**THE PROBLEM:**
Can you restate the lines of the entries below, word for word, from the first one through the line that includes "(form : XYForm)"?

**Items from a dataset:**
• • •
/-- The instructions of the eight slots and the steps of the package: one constructor per row of the opcode table. -/
inductive Instr where
  -- steps of a core's issue (07 R133, 06 R103)
  | bundleIssue
  | codeBufferFill (c line : Nat)
  -- BR slot (08 R155)
  | j (t : BitVec 20)
  | jf (neg : Bool) (f : BitVec 3) (t : BitVec 20)
  | jp (neg : Bool) (p : BitVec 4) (t : BitVec 20)
  | call (t : BitVec 20)
  | ret
  | loopImm (e : BitVec 13) (n : BitVec 12)
  | loopReg (e : BitVec 13) (r : BitVec 6)
  | lexit (neg : Bool) (f : BitVec 3)
  | exit
  | waitt (r : BitVec 6)
  | waiteImm (m : BitVec 16)
  | waiteReg (r : BitVec 6)
  | waitc (fd : BitVec 3) (r : BitVec 6)
  | trap (code : BitVec 16)
  | rett
  | halt
  -- SA and SB slots (08 R167)
  | add (o : SOp2) | sub (o : SOp2) | addi (o : SOpI) | addsh (o : SOp2) (sh : BitVec 6)
  | mul (o : SOp2) | mulh (o : SOp2) | mulhn (o : SOp2)
  | and (o : SOp2) | or (o : SOp2) | xor (o : SOp2) | andn (o : SOp2)
  | shl (o : SShift) | shr (o : SShift) | shra (o : SShift) | rotr (o : SShift)
  | min (o : SOp2) | max (o : SOp2) | minn (o : SOp2) | maxn (o : SOp2)
  | clz (o : SOp1) | ctz (o : SOp1) | popc (o : SOp1)
  | sext (o : SOp1) (w : ExtWidth) | zext (o : SOp1) (w : ExtWidth)
  | li (h : SHead) (imm : BitVec 18) | lih (o : SOpI) | mov (o : SOp1)
  | sel (o : SOp2) (f : BitVec 3)
  | cmp (side : Side) (f : BitVec 3) (wbs : Bool) (cc : SCond) (a b : SSrc)
  | rdix (h : SHead) (level : BitVec 3) | rdtc (h : SHead) | myxy (h : SHead) (form : XYForm)
  | rdsys (h : SHead) (num : BitVec 10) | wrsys (side : Side) (num : BitVec 10) (a : SSrc)
  | tfld (side : Side) (d : BitVec 6) (word : BitVec 10) | tfst (side : Side) (word : BitVec 10) (a : SSrc)
  -- VA and VB slots, floating (09 R181 to R186)
  | vadd (o : VOpR) | vsub (o : VOpR) | vmul (o : VOpR) | vfma (o : VOpR) | vfms (o : VOpR) | vfnma (o : VOpR)
  | vmin (o : VOp2) (nan : Bool) | vmax (o : VOp2) (nan : Bool)
  | vabs (o : VOp1) | vneg (o : VOp1) | vrcp (o : VOp1) | vrsq (o : VOp1) | vsqrt (o : VOp1) (m : RMode)
  | vexp2 (o : VOp1) | vlog2 (o : VOp1) | vsigm (o : VOp1) | vtanh (o : VOp1) | vfcls (o : VOp1)
  -- conversion (09 R187 to R194)
  | vcvt (o : VOp1) (src : ElemType) (m : RMode)
  | vqnt (o : VOpR) | vdqnt (o : VOpR) | vsrnd (o : VOpS)
  | vamax (o : VOp1) (abs : Bool) (pm : BitVec 4)
  | vmomq (h : VHead) (a b : VSrc) | vmomd (h : VHead) (m : RMode) (a b : VSrc) | vrand (h : VHead) (a : SSrc)
  -- integer and logic (09 R195 to R197)
  | viadd (o : VOp2) (v : IVar) | visub (o : VOp2) (v : IVar) | vimul (o : VOp2) (v : IVar) | vimac (o : VOp2) (v : IVar)
  | vand (h : VHead) (a b : VSrc) | vor (h : VHead) (a b : VSrc) | vxor (h : VHead) (a b : VSrc)
  | vshl (o : VOp1) (amt : VShAmt) | vshr (o : VOp1) (amt : VShAmt) | vshra (o : VOp1) (amt : VShAmt)
  | vimin (o : VOp2) | vimax (o : VOp2)
  -- compare and move (09 R198 to R202)
  | vcmp (side : Side) (p d : BitVec 4) (wbs : Bool) (ty : ElemType) (cc : VCond) (a b : VSrc)
  | vsel (h : VHead) (a b : VSrc) | vmov (h : VHead) (a : VSrc) | vbcst (h : VHead) (ty : ElemType) (a : SSrc)
  | vsplt (o : VOpS) | vperm (h : VHead) (a b : VSrc) | vrotl (o : VOpS)
  | vpack (o : VOp1) (half : BitVec 2) | vunpk (o : VOp1) (half : BitVec 2)
  | vextr (side : Side) (d : BitVec 6) (wbs : Bool) (ty : ElemType) (a : VSrc) (b : SSrc)
  | vins (h : VHead) (ty : ElemType) (a b : SSrc)
  -- reductions and predicates (09 R203 to R205)
  | vrsum (o : VRed) | vrmax (o : VRed) | vrmin (o : VRed) | vscan (o : VRed)
  | pand (o : POp2) | por (o : POp2) | pxor (o : POp2)
  | pnot (side : Side) (p d : BitVec 4) (wbs : Bool) (a : BitVec 4)
  | pset (side : Side) (p d : BitVec 4) (wbs first : Bool) (a : SSrc)
  | pcnt (side : Side) (d : BitVec 6) (wbs : Bool) (a : BitVec 4)
  | pany (side : Side) (d : BitVec 3) (wbs : Bool) (a : BitVec 4)
  | pall (side : Side) (d : BitVec 3) (wbs : Bool) (a : BitVec 4)
  -- MX slot (10 R228)
  | mma (o : MmaOp) | mmal (o : MmaOp)
  | azero (bank nm1 : BitVec 7) | anorm (bank nm1 : BitVec 7)
  | ard (vd : BitVec 11) (bank : BitVec 7) (row : BitVec 3) (form : RowForm)
  | awr (vs : BitVec 11) (bank : BitVec 7) (row : BitVec 3) (form : RowForm)
  | aalloc (sd : BitVec 6) (nm1 : BitVec 7) | afree (bank nm1 : BitVec 7) | astat (sd : BitVec 6)
  -- ME slot (13)
  | ld (o : MemS) | st (o : MemS) | vld (o : MemV) | vst (o : MemV) | vlds (o : MemVS) | vsts (o : MemVS)
  | spl (r : SVReg) (off : BitVec 15) | sps (r : SVReg) (off : BitVec 15)
  | gld (o : MemG) | gst (o : MemG) | ldx (r : SVReg) (base st : BitVec 6) (off : BitVec 18)
  | gacc (vs : BitVec 11) (base sl : BitVec 6)
  | atadd (o : AtOp) | atmin (o : AtOp) | atmax (o : AtOp) | atcas (o : AtOp) | atswp (o : AtOp)
  | phase (sc : Scope) | fence (ca cb : AccClass)
  | bkld (v : BitVec 11) (si : BitVec 6) | bkst (v : BitVec 11) (si : BitVec 6) | ctld (base : BitVec 6)
  -- AX slot (13, 16, 22)
  | cpy (sd s1 s2 s3 : BitVec 6) | cpys (sd s1 s2 s3 : BitVec 6)
  | slset (s1 : BitVec 6) (slv : BitVec 3) | sladv (sd s1 : BitVec 6) (slv : BitVec 3)
  | gth (sd s1 s2 s3 : BitVec 6) (spt : BitVec 6) | slmode (s1 : BitVec 6) (mode : SliceMode)
  | cntx (s1 s2 : BitVec 6) | cnta (s1 s2 : BitVec 6) | evsig (s1 s2 : BitVec 6) (sc : Scope)
  | jraise (s1 s2 : BitVec 6) | jdone (s1 : BitVec 6) | jflag (s1 s2 : BitVec 6)
  | lnch (s1 : BitVec 6) | cancel (s1 : BitVec 6)
  | tagnew (sd s1 s2 : BitVec 6) | tagret (s1 : BitVec 6) | tagq (sd s1 : BitVec 6)
  | bkdef (sd s1 : BitVec 6) | bkdone (s1 : BitVec 6) | push (sd s1 s2 s3 : BitVec 6)
  -- steps of a core
  | stitchPoint (c : Nat) | weakStoreFault (c seq : Nat) | taskExitComplete (c : Nat) | taskStart (c : Nat)
  | phaseComplete (c : Nat) | fenceComplete (c : Nat) | sliceSwitchPoint (c : Nat)
  -- steps of memory
  | globalReadRequest (q : ReadAsk) | globalWriteRequest (q : WriteAsk) | atomicPerform (id : Nat) | storeAck (id : Nat)
  | loadDataReturn (id : Nat)
  | atsTranslationReply (e : Engine) (va : Nat)
  | atsInvalidationRequest (range : VaRange) (news : Option PageNews)
  -- steps of engines
  | copyComplete (id : Nat) | sleeveFillComplete (id : Nat) | gatherRequest (id : Nat) | gatherComplete (id : Nat)
  | promiseExpiry (id : Nat)
  -- counters, events, JCBs
  | counterPost (id : Nat) | counterArrive (id : Nat) | overarrNotice (c detail : Nat) | eventArrival (c bits : Nat)
  | jcbCompletion (id : Nat) | jcbRaise (id : Nat) | jcbFlag (id : Nat)
  -- launches
  | launchAcceptance (id : Nat) | submissionRelease | lpCancel (die : Nat) (v : Word)
  | cancelPoint (token : Nat) | cancelTimeout (c : Nat) | agingPromote (rid : Nat) | placementPass | launchStart (rid : Nat)
  | dynRangeRequest (c : Nat) | pointFinish (rid q : Nat) | launchComplete (rid : Nat)
  -- tags
  | tagnewRequest (id : Nat) | tagnewAnswer (c tag : Nat) | tagretApply (id : Nat) | tagKill (tag structure_ addr : Nat)
  | tagDrain (tag k : Nat) | tagFree (tag : Nat) | tagqAnswer (id : Nat)
  -- buckets
  | bkdefRequest (id : Nat) | gaccArrival (m : GaccMsg) | gaccRetryResend (id : Nat) | nfNotice (c : Nat) (m : NfMsg)
  | shareStart (k : Nat) | copyOutComplete (k b : Nat) | pushArrival (m : PushMsg)
  -- freezes, rewinds, switching
  | switchOut (c : Nat) | clusterSave (rid cluster : Nat)
  | contextRestore (rid : Nat) | saveTimeout (c : Nat) | hangTimeout (c : Nat)
  -- records, monitors
  | trapRecordWrite (laneH : Bool) | trDoneWrite (laneH : Bool) (v : Word) | lpMonimg (die : Nat) (va : Word)
  -- format windows, stride patterns, stacks
  | fwEnable (n : Nat) (ctrl : BitVec 32) | fwDisable (n : Nat) (ctrl : BitVec 32)
  | sptEnable (n : Nat) (ctrl : BitVec 32) | sptDisable (n : Nat) (ctrl : BitVec 32)
  | rbDead (k : Nat) (v : Word) | rbBkrel (k : Nat) (v : Word)
  -- containment
  | ctFenceFence (die : Nat) | ctFenceClearHold (die : Nat) | dieFence (die reason : Nat)
  | packageFail (structure_ : Nat)
  -- Salder
  | salderPortEnable (n : Nat) | salderPortDisable (n : Nat) | salderPortForget (n : Nat)
  -- management
  | upwrite (conn : Bool) | attest (conn : Bool) | clockStep
  | tgaLimitWrite (v : Word)
  | trCtlWrite (laneH : Bool) (v : Word)
  | permitAudit (found : List Discrepancy)
  -- steps that only the outside places (log 1); no definition builds one
  | refresh (k ch bank row : Nat)
  | waittWake (c : Nat)
  | activationAlert (k ch bank row : Nat)
  | rbdWarm (k temp : Nat)
  | rbdNormal (k temp : Nat)
  | rbdDraining (k temp : Nat)
  | rbdSelfref (k : Nat)
  | rbdSelfrefExit (k temp : Nat)
  | uncorrectableError (site : ErrSite)
  | correctedError (place : CorrectedAt)
  | heartbeat (die : Nat)
  | heartbeatMiss (die : Nat)
  | dieQuiesced (die : Nat)
  | dieSalvaged (die : Nat) (failed : List Nat)
  | dieReadmit (die : Nat) (trained : Bool)
  | rbdReset (k : Nat) (lost : List Nat)
  | portTrained (n partner : Nat) (refused : Bool)
  | portDown (n : Nat)
  | flitReplay (n : Nat)
  | coldReset (endpoint : Bool) (port : Nat)
  | bootStepComplete (failed : List Nat) (reason : Nat)
  | sensorSample (n value : Nat) (valid : Bool)
  | thermalTrip (die : Nat)
  | supplyExcursion (x : Supply)
  | upcommit (conn signatureOk : Bool) (version : Nat)
  | registerWrite (blk : Block) (inst off size : Nat) (v : Word)
  | rbdResetResume (k : Nat)
  | pageRequestResponse (id : Nat) (answer : PageAnswer)
  | engineRequestFault (id cd : Nat)
  | monitorFreeze (c : Nat)
  | rewind (c : Nat) (pairMismatch : Bool)
  | alertBankReopen (k ch bank : Nat)
  | lpSubmit (die : Nat) (v : Word)
  | lineRecall (line die : Nat)
  deriving DecidableEq, Repr

end Sys2Proof
end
• • •
**WRITTEN RESPONSE:**
/-- The instructions of the eight slots and the steps of the package: one constructor per row of the opcode table. -/
inductive Instr where
  -- steps of a core's issue (07 R133, 06 R103)
  | bundleIssue
  | codeBufferFill (c line : Nat)
  -- BR slot (08 R155)
  | j (t : BitVec 20)
  | jf (neg : Bool) (f : BitVec 3) (t : BitVec 20)
  | jp (neg : Bool) (p : BitVec 4) (t : BitVec 20)
  | call (t : BitVec 20)
  | ret
  | loopImm (e : BitVec 13) (n : BitVec 12)
  | loopReg (e : BitVec 13) (r : BitVec 6)
  | lexit (neg : Bool) (f : BitVec 3)
  | exit
  | waitt (r : BitVec 6)
  | waiteImm (m : BitVec 16)
  | waiteReg (r : BitVec 6)
  | waitc (fd : BitVec 3) (r : BitVec 6)
  | trap (code : BitVec 16)
  | rett
  | halt
  -- SA and SB slots (08 R167)
  | add (o : SOp2) | sub (o : SOp2) | addi (o : SOpI) | addsh (o : SOp2) (sh : BitVec 6)
  | mul (o : SOp2) | mulh (o : SOp2) | mulhn (o : SOp2)
  | and (o : SOp2) | or (o : SOp2) | xor (o : SOp2) | andn (o : SOp2)
  | shl (o : SShift) | shr (o : SShift) | shra (o : SShift) | rotr (o : SShift)
  | min (o : SOp2) | max (o : SOp2) | minn (o : SOp2) | maxn (o : SOp2)
  | clz (o : SOp1) | ctz (o : SOp1) | popc (o : SOp1)
  | sext (o : SOp1) (w : ExtWidth) | zext (o : SOp1) (w : ExtWidth)
  | li (h : SHead) (imm : BitVec 18) | lih (o : SOpI) | mov (o : SOp1)
  | sel (o : SOp2) (f : BitVec 3)
  | cmp (side : Side) (f : BitVec 3) (wbs : Bool) (cc : SCond) (a b : SSrc)
  | rdix (h : SHead) (level : BitVec 3) | rdtc (h : SHead) | myxy (h : SHead) (form : XYForm)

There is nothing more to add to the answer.